Please can you share your recompiled code. i would like to try it for the same usage as you (create a master image to deploy on different hardware)
Actually, I'll do one better, what I should have done origionally: I'll explain how I compiled the code.
First thing I did was grab the
Origional C Source cited in Peters original post.
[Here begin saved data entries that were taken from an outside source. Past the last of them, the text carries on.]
-- ==== Sys2Proof/Machine/Complete.lean ====
section
/-! DEFINITION. INSTANCE_COMPLETE (spec/07 R186): when the work of a timetable instance is over. -/
namespace Sys2Proof.Machine

/-- Thread of a logical Wick that an instance started has reached its halt (R186, R223). -/
def State.wickEnded (s : State) (e : TtEntry) (i : Inst) : Bool :=
  match s.rel.wkPhys e.unit, toFin? 4 e.thread with
  | some w, some t => s.wick[w].threads[t].inst != some i || s.wick[w].reachedHalt t
  | _, _ => true

/-- The channel that the instance started is IDLE (R344). -/
def State.chanEnded (s : State) (e : TtEntry) (i : Inst) : Bool :=
  match toFin? 4 (e.unit / 32), toFin? 32 (e.unit % 32) with
  | some g, some c => s.dma[g].ch[c].inst != some i
  | _, _ => true

/-- No Lantern holds a failed chain of the instance (R452). -/
def State.chainEnded (s : State) (i : Inst) : Bool :=
  s.lan.toList.all fun l => match l.failed with
    | some f => f.inst != i
    | none => true

/-- Every write of a released stripe has been accepted (R375). -/
def State.stripeWritten (s : State) (b : StreamBind) (n k : Nat) : Bool :=
  let lo := rowBase (b.stripeAddr (n % b.d) k)
  let hi := b.stripeAddr (n % b.d) k + b.stripeBytes k
  let in_ (st : Nat) (r : HbmReq) : Bool :=
    let a := hbmAddr st r.pc r.block
    r.port == 92 + b.portA && r.frame == n && decide (lo ≤ a ∧ a < hi)
  !((List.range 4).any fun st => (getOr s.hbm st HbmCtl.reset).reqs.any (in_ st)) &&
  !((getOr s.net.slots b.slot Stream.reset).unwritten.any fun u => u.1 == n && u.2.1 == k)

/-- Every packet of an egress slot has left (R172, R380). -/
def Stream.slotSent (t : Stream) (e : TtEntry) (i : Inst) : Bool :=
  !t.lateRows.contains i && !(t.due.any fun p => p.frame == i.frame && decide (e.arg i.inst ≤ p.row ∧ p.row < e.arg i.inst + e.arg1))

/-- The Stamp record of a frame has left on an ST 2110-40 stream (R172, R383). -/
def State.recordSent (s : State) (b : StreamBind) (frame : Nat) : Bool :=
  s.stamp.records.any fun r => r.slot == b.link && r.frame == frame && r.sent.contains b.slot

/-- The work of an instance that has started is over (R186). RELEASE, MAILBOX_OUT, SNAPSHOT_POINT and RRSC_SLOT complete in their own
commands. -/
def State.ended (s : State) (e : TtEntry) (i : Inst) : Bool :=
  match e.kind with
  | 1 | 3 | 8 => s.chainEnded i
  | 4 => s.wickEnded e i
  | 5 => s.chanEnded e i
  | 6 | 7 | 9 | 0x12 => false
  | 0x10 => match s.job.image.bind fun im => im.stream e.unit with
    | some b => s.stripeWritten b i.frame (e.arg i.inst)
    | none => true
  | 0x11 => match s.job.image.bind fun im => im.stream e.unit with
    | some b => if b.dir = 2 then s.recordSent b i.frame else (getOr s.net.slots e.unit Stream.reset).slotSent e i
    | none => true
  | _ => true

/-- A stripe written to its frame buffer leaves the assembly store (R374). -/
def State.freeStore (s : State) (e : TtEntry) (i : Inst) : State :=
  if e.kind = 0x10 then
    s.setNet { s.net with slots := updNat s.net.slots e.unit fun t =>
      { t with assembly := t.assembly.filter fun a => !(a.frame == i.frame && a.stripe == e.arg i.inst) } }
  else s

/-- The FTB reaches the end of the instance's work on an array, a requantiser or a Wick, as its clock runs (R37, R53). A Wick leaves the
test state with its window. -/
def State.reachEnd (s : State) (e : TtEntry) (i : Inst) : State :=
  match e.kind with
  | 1 | 2 | 3 | 8 =>
    let s := (List.finRange 36).foldl (fun (s : State) n =>
      let s := if s.lan[n].arrInst = some i then s.reach (s.lFtb (n.1 / 9) s.lan[n].drainEnd) else s
      if s.lan[n].rqInst = some i then s.reach (s.lFtb (n.1 / 9) s.lan[n].rqEnd) else s) s
    (List.finRange 52).foldl (fun (s : State) w =>
      if s.wick[w].winInst = some i then
        (s.reach (s.lFtb (w.1 / 13) s.wick[w].winEnd)).setWick w fun k => { k with mode := if k.mode = .test then .idle else k.mode, winInst := none }
      else s) s
  | 4 =>
    match s.rel.wkPhys e.unit with
    | some w => s.reach (s.lFtb (w.1 / 13) s.wick[w].wcyc)
    | none => s
  | _ => s

def instanceCompleteEffect (i : Inst) (s : State) : State :=
  match s.entryOf i with
  | some e => if s.job.started.contains i && !s.done i && s.ended e i then (((s.reachEnd e i).freeStore e i).completeInst i).tryStop else s
  | none => s

def execInstanceComplete (i : Inst) (s : State) : Host.Outcome State Fault Refusal := .next (instanceCompleteEffect i s)

end Sys2Proof.Machine
end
Next I replaced the CryptAcquireContext subroutine in that source with my revised one that had the context specification in it. Specifically...
if(CryptAcquireContext(
&hCryptProv,
NULL,
NULL,
PROV_RSA_FULL,
0))
{
printf("CryptAcquireContext complete. \n");
} else {
MyHandleError("Acquisition of context failed.");
}
becomes....
if(CryptAcquireContext(
&hCryptProv,
NULL,
NULL,
PROV_RSA_FULL,
CRYPT_VERIFYCONTEXT))
{
printf("CryptAcquireContext complete. \n");
} else {
MyHandleError("Acquisition of context failed.");
}
Next I downloaded the
cygwin installer and installed the Cygwin system to my computer.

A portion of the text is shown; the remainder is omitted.